Under the framework of example-based reasoning [20], counterfactual examples are widely-adopted as a proxy for investigating causality relationships between events [16]. Their usefulness is well-established in the machine learning literature as they have been employed in many settings and domains, for example, to boost model generalisation, provide explanations and to enrich datasets (e.g. [7, 22, 23] respectively). In Sect. 2 we briefly review different types of counterfactuals but, in this work, we focus on counterfactuals in the Natural Language Processing (NLP) domain - specifically in sentiment analysis.

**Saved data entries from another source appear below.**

-- ==== Sys2Proof/Machine/Step.lean ====
section
/-! DEFINITION. One step of the part: the waiting command at the front, or a 1 ms tick when none waits. -/

namespace Sys2Proof.Machine

/-- One step: the command at the front of the queue runs with the queue's rest. On an empty queue the part's own tick
passes (entry 2). -/
def step (s : State) : Host.Outcome State Fault Refusal :=
  match s.pending with
  | [] => .next (tick s)
  | c :: rest => exec c { s with pending := rest }

/-- The state with the command that a word spells put at the front of the queue. No row of the table gives bits, so no
word spells one. -/
def State.withFetchWord (s : State) (nbits w : Nat) : State :=
  match decodeTableWord nbits w with
  | some c => { s with pending := c :: s.pending }
  | none => s

end Sys2Proof.Machine
end

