-- ==== Sys2Proof/Certificates/Slice0/Obligations.lean ====
section
/-! DEFINITION. The statements for the provers, from the numbered rules of the manual. -/

open Sys2Proof Sys2Proof.Machine

/-! ### Steps and time -/

/-- The model's queue (entry 34): a step takes the command at the front and runs it with the queue's rest. -/
def Obligations.StepRunsTheFrontCommand : Prop :=
  ∀ (c : Instr) (rest : List Instr) (s : State), s.pending = c :: rest →
    step s = exec c { s with pending := rest }

/-- R193, by the model's tick (entry 2): with no command waiting, a step is one tick of 1 ms; it counts toward the minute,
and the minute counter advances, from 65,535 back to 0, when 60,000 ticks have passed since its last advance. A part held
in reset does not tick (entry 21). The tick takes the filters and then the timers, in the model's order (entries 2 and 39).
R2, R37, R107: a sample at a filter's present level sets its run to 0 (500 samples for an attach, 50 for a detach, 20 for
SHED, the noise-cancel count for a contact), another adds 1, and the one that reaches the count is the filter's event; a
contact filter with no accepted level counts equal samples, and its acceptance is no event. Once the three levels of a bay
are accepted its latch machine starts (R126). R193: each timer and deadline of the part expires, as its event, in the tick
at which it is due, and does nothing before. -/
def Obligations.EmptyQueueStepIsOneTick : Prop :=
  (∀ s : State, s.pending = [] →
    (s.held ≠ none → step s = .next s) ∧
    (s.held = none → ∃ t, step s = .next t ∧ t.time.ms = s.time.ms + 1 ∧ t.pending = [] ∧ t.held = none ∧
      (s.time.minuteTicks + 1 < 60000 →
        t.time.minute = s.time.minute ∧ t.time.minuteTicks = s.time.minuteTicks + 1) ∧
      (60000 ≤ s.time.minuteTicks + 1 → t.time.minute = s.time.minute + 1 ∧ t.time.minuteTicks = 0) ∧
      let counted : State := { s with time := { s.time with
        ms := s.time.ms + 1, minuteTicks := s.time.minuteTicks + 1 } }
      let contacts := fun (b : Bay) (s : State) =>
        sampleContact b .doorClosed (sampleContact b .boltIn (sampleContact b .boltOut s))
      let filtered := startMachines (eachBay contacts (sampleShed (eachBay samplePresence (tickMinute counted))))
      let charged := eachBay tickClean (eachBay tickBackoff
        (tickWait (roundCompletes (tickReading (settleIfDue filtered)))))
      let latched := eachBay tickCloseSettle (eachBay tickWindow (eachBay tickPause (eachBay tickTravel charged)))
      t = tickGap (tickWatchdog (eachLane tickSession (eachLane tickLineCheck latched))))) ∧
  (∀ (b : Bay) (c : Contact) (s : State), s.held = none →
    let bay := s.bay b
    let run := fun n : Nat => s.setBay b (if bay.presence then { bay with absenceRun := n } else { bay with attachRun := n })
    let n := if bay.presence then bay.absenceRun + 1 else bay.attachRun + 1
    let limit := if bay.presence then 50 else 500
    (s.pins.signature[b] = bay.presence → samplePresence b s = run 0) ∧
    (s.pins.signature[b] ≠ bay.presence →
      (n < limit → samplePresence b s = run n) ∧
      (limit ≤ n → exec (if bay.presence then .detach b else .attach b) s = .next (samplePresence b s))) ∧
    (s.pins.shedLine = s.budget.shed → sampleShed s = { s with budget := { s.budget with shedRun := 0 } }) ∧
    (s.pins.shedLine ≠ s.budget.shed →
      (s.budget.shedRun + 1 < 20 →
        sampleShed s = { s with budget := { s.budget with shedRun := s.budget.shedRun + 1 } }) ∧
      (20 ≤ s.budget.shedRun + 1 → exec (.shedChange s.pins.shedLine) s = .next (sampleShed s))) ∧
    let f := (s.latch b).filter c
    let level := s.pins.contacts[b].get c
    let put := fun g : Filter => s.setLatch b ((s.latch b).setFilter c g)
    let noise := s.latchUnit.settings.noise
    let same := if f.seen = some level then f.run + 1 else 1
    (f.level = some level → sampleContact b c s = put ⟨some level, 0, some level⟩) ∧
    (f.level = some (!level) →
      (f.run + 1 < noise → sampleContact b c s = put ⟨f.level, f.run + 1, some level⟩) ∧
      (noise ≤ f.run + 1 → (s.latch b).state ≠ none →
        exec (.contactEvent b c level) s = .next (sampleContact b c s)) ∧
      (noise ≤ f.run + 1 → (s.latch b).state = none →
        sampleContact b c s = finish (put ⟨some level, 0, some level⟩))) ∧
    (f.level = none →
      (same < noise → sampleContact b c s = put ⟨none, same, some level⟩) ∧
      (noise ≤ same → sampleContact b c s = finish (put ⟨some level, 0, some level⟩))) ∧
    ((∀ b', readyToStart (s.latch b') = false) → startMachines s = s) ∧
    ∀ out inn shut : Bool, s.pins.contacts[b] = ⟨out, inn, shut⟩ →
      s.latch b = { s.latch b with
        boltOut := ⟨some out, 0, some out⟩, boltIn := ⟨some inn, 0, some inn⟩, door := ⟨some shut, 0, some shut⟩
        state := none } →
      (∀ b', b' ≠ b → readyToStart (s.latch b') = false) →
      exec (.latchMachineStart b out inn shut) s = .next (startMachines s)) ∧
  ∀ (b : Bay) (l : Lane) (s : State), s.held = none →
    let now := s.time.ms
    let due := fun t : Timer => ∃ expiry, t = some expiry ∧ expiry ≤ now
    let falls := fun (t : State) (when_ : Prop) (i : Instr) => (when_ → exec i s = .next t) ∧ (¬ when_ → t = s)
    falls (tickMinute s) (60000 ≤ s.time.minuteTicks) .minuteAdvance ∧
    falls (settleIfDue s) (due s.alloc.settleTimer) .settleExpiry ∧
    falls (tickReading s) (∃ r, s.scan.round = some r ∧ r.deadline ≤ now) .readingDeadline ∧
    falls (roundCompletes s) (∃ r, s.scan.round = some r ∧ r.awaiting = none) .roundComplete ∧
    falls (tickWait s) (due s.scan.wait) .periodExpiry ∧
    falls (tickBackoff b s) (∃ expiry, (s.bay b).backoff = .running expiry ∧ expiry ≤ now) (.backoffExpiry b) ∧
    falls (tickClean b s) (due (s.bay b).cleanTimer) (.cleanChargeExpiry b) ∧
    falls (tickTravel b s) (due (s.latch b).travel) (.travelTimeout b) ∧
    falls (tickPause b s) (due (s.latch b).pause) (.retryPauseExpiry b) ∧
    falls (tickWindow b s) (due (s.latch b).window) (.windowExpiry b) ∧
    falls (tickCloseSettle b s) (due (s.latch b).settle) (.closeSettleExpiry b) ∧
    falls (tickLineCheck l s)
      (∃ e number started, (s.lane l).state = .qualifying e (.lineCheck number started) ∧ started + 20 ≤ now)
      (.lineCheckDeadline l) ∧
    falls (tickSession l s) (∃ e expiry, (s.lane l).state = .active e expiry ∧ expiry ≤ now) (.sessionExpiry l) ∧
    falls (tickWatchdog s) (due s.link.watchdog) .watchdogExpiry ∧
    falls (tickGap s) (∃ bytes last, s.link.rx = .inside bytes last ∧ 20 < now - last) .interbyteGapTimeout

As a demonstrating and relevant example, consider the four textual movie reviews in Table 1. Literature has proposed approaches to generate counterfactual reviews of types a, b and c from the seed review s. Review a is a task-specific counterfactual because its generation is targeted to apply a specific different counterfactual label to the review, i.e. the negative sentiment. Generations of this kind can be found in [8, 14], for example. Instead, review c is a general-purpose counterfactual because its generation isn’t tailored to any downstream task, i.e. the sentiment label does not necessarily changeFootnote 1. Generations of this kind can be found in [17, 27], for example.

Table 1. Example of a seed review s with three corresponding counterfactual reviews (a, b, c) where edits are highlighted in blue.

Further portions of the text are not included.